The neural network accelerator of claim 11, wherein the number of partitions in the plurality of partitions is determined during training of the neural network.

identifying the first partition among the plurality of partitions that may be treated as having a zero value;
receiving criteria from a design environment;
and applying the criterion to each of the plurality of partitions.

The neural network accelerator of claim 11, wherein the output comprises a three-dimensional array of outputs from the layer, the array of outputs comprises dimensions for different channels in the neural network, and the plurality of partitions comprises three-dimensional partitions of the array of outputs.

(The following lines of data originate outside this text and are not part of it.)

-- ==== Sys2Proof/Machine/SignallingUnit.lean ====
section
/-! DEFINITION. The signalling unit and the device behind it (43_external_interfaces.md R142 to R145, R157): the
meanings of the CA and control words it takes, the data phase of the ideal SU, and the moves of an SU bound by the
weak contract alone. The SU touches CMD_FIFO, DATA_FIFO, DEV and its own state, nothing else (R143(c)). -/

namespace Sys2Proof.Machine

/-! ## The device (43_external_interfaces.md R157) -/

/-- A beat of the device; one that nothing has written is a free value. -/
def State.beatAt (s : State) (a : Nat) : Beat :=
  match Table.read? s.dev a with
  | some b => b
  | none => Config.deviceBeat s.devEpoch a

/-- Two consecutive beats as a word, in `BEAT_ORDER`. -/
def pack (o : BeatOrder) (b0 b1 : Beat) : Word :=
  match o with
  | .lowFirst => b1 ++ b0
  | .highFirst => b0 ++ b1

/-- The two beats of a word, the one at the lower address first: the inverse of `pack`. -/
def unpack (o : BeatOrder) (w : Word) : Beat × Beat :=
  match o with
  | .lowFirst => (w.extractLsb' 0 16, w.extractLsb' 16 16)
  | .highFirst => (w.extractLsb' 16 16, w.extractLsb' 0 16)

/-- The device word read as two beats from `a`. -/
def State.deviceWord (s : State) (a : Nat) : Word := pack s.cfg.beatOrder (s.beatAt a) (s.beatAt (a + 1))

/-- The device with a word's two beats stored from `a`. -/
def State.storeBeats (s : State) (a : Nat) (w : Word) : State :=
  { s with
    dev := Table.write (Table.write s.dev a (unpack s.cfg.beatOrder w).1) (a + 1) (unpack s.cfg.beatOrder w).2 }

/-! ## Commands -/

def State.setSuPhase (p : SuPhase) (s : State) : State := { s with su := { s.su with phase := p } }

/-- Whether the ideal SU of R145 is defined for a command: the mask agrees with RW, an even word count, memory
space, a linear burst, and every beat on the device. For any other nothing beyond R143 may be assumed (R145, R46,
91_not_in_source.md N11; log 21, log 22). DESIGN CHOICE, unsafe for an instance with more than 2^32 beats, which R8
does not rule out and which DEV's u32 keys (R157) cannot hold: there a command that passes beat 2^32 - 1 neither wraps
nor stops, and its further beats lie at the natural addresses from 2^32 on (log 22). -/
def idealFor (c : Cfg) (read : Bool) (ca : CaFields) : Bool :=
  decide (ca.read = read) && decide (ca.wordCount.toNat % 2 = 0) && decide (ca.wordCount ≠ 0)
    && !ca.registerSpace && ca.linearBurst
    && decide (ca.address.toNat + ca.wordCount.toNat ≤ c.deviceWords)

/-- The data phase after W4 (43_external_interfaces.md R145(b), (c)). -/
def dataPhase (c : Cfg) (read : Bool) : SuPhase → SuPhase
  | .command ca =>
    if idealFor c read ca then
      if read then .pushing ca.address.toNat (payloadWords ca.wordCount)
      else .popping ca.address.toNat (payloadWords ca.wordCount)
    else .free
  | .header _ => .free
  | .pushing _ _ => .free
  | .popping _ _ => .free
  | .free => .free

/-- The SU takes W0 to W3 of a header: it holds the command and awaits W4 (R145(a)). -/
def takeCa (ca : CaFields) (s : State) : State := s.setSuPhase (.command ca)

/-- The SU takes W4 of any command, ideal or not (43_external_interfaces.md R144): the jump target, the pin direction, and
the data phase. -/
def takeCtrl (read : Bool) (entry : BitVec 16) (s : State) : State :=
  { s with su := { s.su with
      jump := .holds entry, pinDir := .holds (pinMask read), phase := dataPhase s.cfg read s.su.phase } }

/-- CA_MEM_WRITE_WRAPPED (30_encoding.md R73). -/
def execCaMemWriteWrapped (address waitCycles wordCount : Word) (s : State) : Host.Outcome State Fault Refusal :=
  .next (takeCa ⟨false, false, false, address, waitCycles, wordCount⟩ s)

/-- CA_MEM_WRITE_LINEAR (30_encoding.md R73). -/
def execCaMemWriteLinear (address waitCycles wordCount : Word) (s : State) : Host.Outcome State Fault Refusal :=
  .next (takeCa ⟨false, false, true, address, waitCycles, wordCount⟩ s)

/-- CA_REG_WRITE_WRAPPED (30_encoding.md R73). -/
def execCaRegWriteWrapped (address waitCycles wordCount : Word) (s : State) : Host.Outcome State Fault Refusal :=
  .next (takeCa ⟨false, true, false, address, waitCycles, wordCount⟩ s)

/-- CA_REG_WRITE_LINEAR (30_encoding.md R73). -/
def execCaRegWriteLinear (address waitCycles wordCount : Word) (s : State) : Host.Outcome State Fault Refusal :=
  .next (takeCa ⟨false, true, true, address, waitCycles, wordCount⟩ s)

/-- CA_MEM_READ_WRAPPED (30_encoding.md R73). -/
def execCaMemReadWrapped (address waitCycles wordCount : Word) (s : State) : Host.Outcome State Fault Refusal :=
  .next (takeCa ⟨true, false, false, address, waitCycles, wordCount⟩ s)

/-- CA_MEM_READ_LINEAR (30_encoding.md R73). -/
def execCaMemReadLinear (address waitCycles wordCount : Word) (s : State) : Host.Outcome State Fault Refusal :=
  .next (takeCa ⟨true, false, true, address, waitCycles, wordCount⟩ s)

/-- CA_REG_READ_WRAPPED (30_encoding.md R73). -/
def execCaRegReadWrapped (address waitCycles wordCount : Word) (s : State) : Host.Outcome State Fault Refusal :=
  .next (takeCa ⟨true, true, false, address, waitCycles, wordCount⟩ s)

/-- CA_REG_READ_LINEAR (30_encoding.md R73). -/
def execCaRegReadLinear (address waitCycles wordCount : Word) (s : State) : Host.Outcome State Fault Refusal :=
  .next (takeCa ⟨true, true, true, address, waitCycles, wordCount⟩ s)

/-- CTRL_READ (30_encoding.md R72, 43_external_interfaces.md R144). -/
def execCtrlRead (entry : BitVec 16) (s : State) : Host.Outcome State Fault Refusal :=
  .next (takeCtrl true entry s)

/-- CTRL_WRITE (30_encoding.md R72, 43_external_interfaces.md R144). -/
def execCtrlWrite (entry : BitVec 16) (s : State) : Host.Outcome State Fault Refusal :=
  .next (takeCtrl false entry s)

/-! ## The SU's other moves -/

/-- The phase once a data word has moved; a command done, the SU takes the next header. -/
def dataPhaseNext (mk : Nat → Nat → SuPhase) (addr left : Nat) : SuPhase :=
  if left - 1 = 0 then .header [] else mk (addr + 2) (left - 1)

/-- A read's next word: pushed once DATA_FIFO has room (43_external_interfaces.md R145(b), (d)). -/
def suPushWord (addr left : Nat) (s : State) : State :=
  s.settle <| (fifoPush s .data (s.deviceWord addr)).bind fun t =>
    .ok (t.setSuPhase (dataPhaseNext .pushing addr left))

/-- A write's next word: popped once CMD_FIFO has one, and stored (43_external_interfaces.md R145(c), (d)). -/
def suPopWord (addr left : Nat) (s : State) : State :=
  s.settle <| (fifoPop s .cmd).bind fun vt =>
    .ok ((vt.2.storeBeats addr vt.1).setSuPhase (dataPhaseNext .popping addr left))

/-- What the weak contract lets an SU do, after which nothing beyond it may be assumed (43_external_interfaces.md
R143; log 21). DESIGN CHOICE, unsafe for a claim about the SU's jump target or pin direction: a weak pop leaves the two
as they were, though the word may be a command's W4 (log 34). -/
def suWeak (act : SuAct) (s : State) : State :=
  match act with
  | .hold => s
  | .pop => s.settle <| (fifoPop s .cmd).bind fun vt => .ok (vt.2.setSuPhase .free)
  | .push v => s.settle <| (fifoPush s .data v).bind fun t => .ok (t.setSuPhase .free)

/-- The next act of an SU that only R143 binds, a free value. -/
def suFree (s : State) : State := suWeak (Config.freeSuAct s.draws) { s with draws := s.draws + 1 }

end Sys2Proof.Machine
end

1. A method of inducing sparsity in an output of a neural network layer, the method comprising:
receiving an output from a layer of a neural network;
partitioning the output into a plurality of partitions, each of the plurality of partitions including a plurality of the outputs;
identifying a first segment in the plurality of segments that meets a criterion indicating that values in the first segment may be set to zero;
generating an encoding that identifies a location of the first partition;
sending the encoding and a remaining second partition in the plurality of partitions to a subsequent layer in the neural network and discarding the first partition;
receiving the second partition at the subsequent layer in the neural network; and
populating the second partition with zero values based on the encoding;
and executing the subsequent layer in the neural network.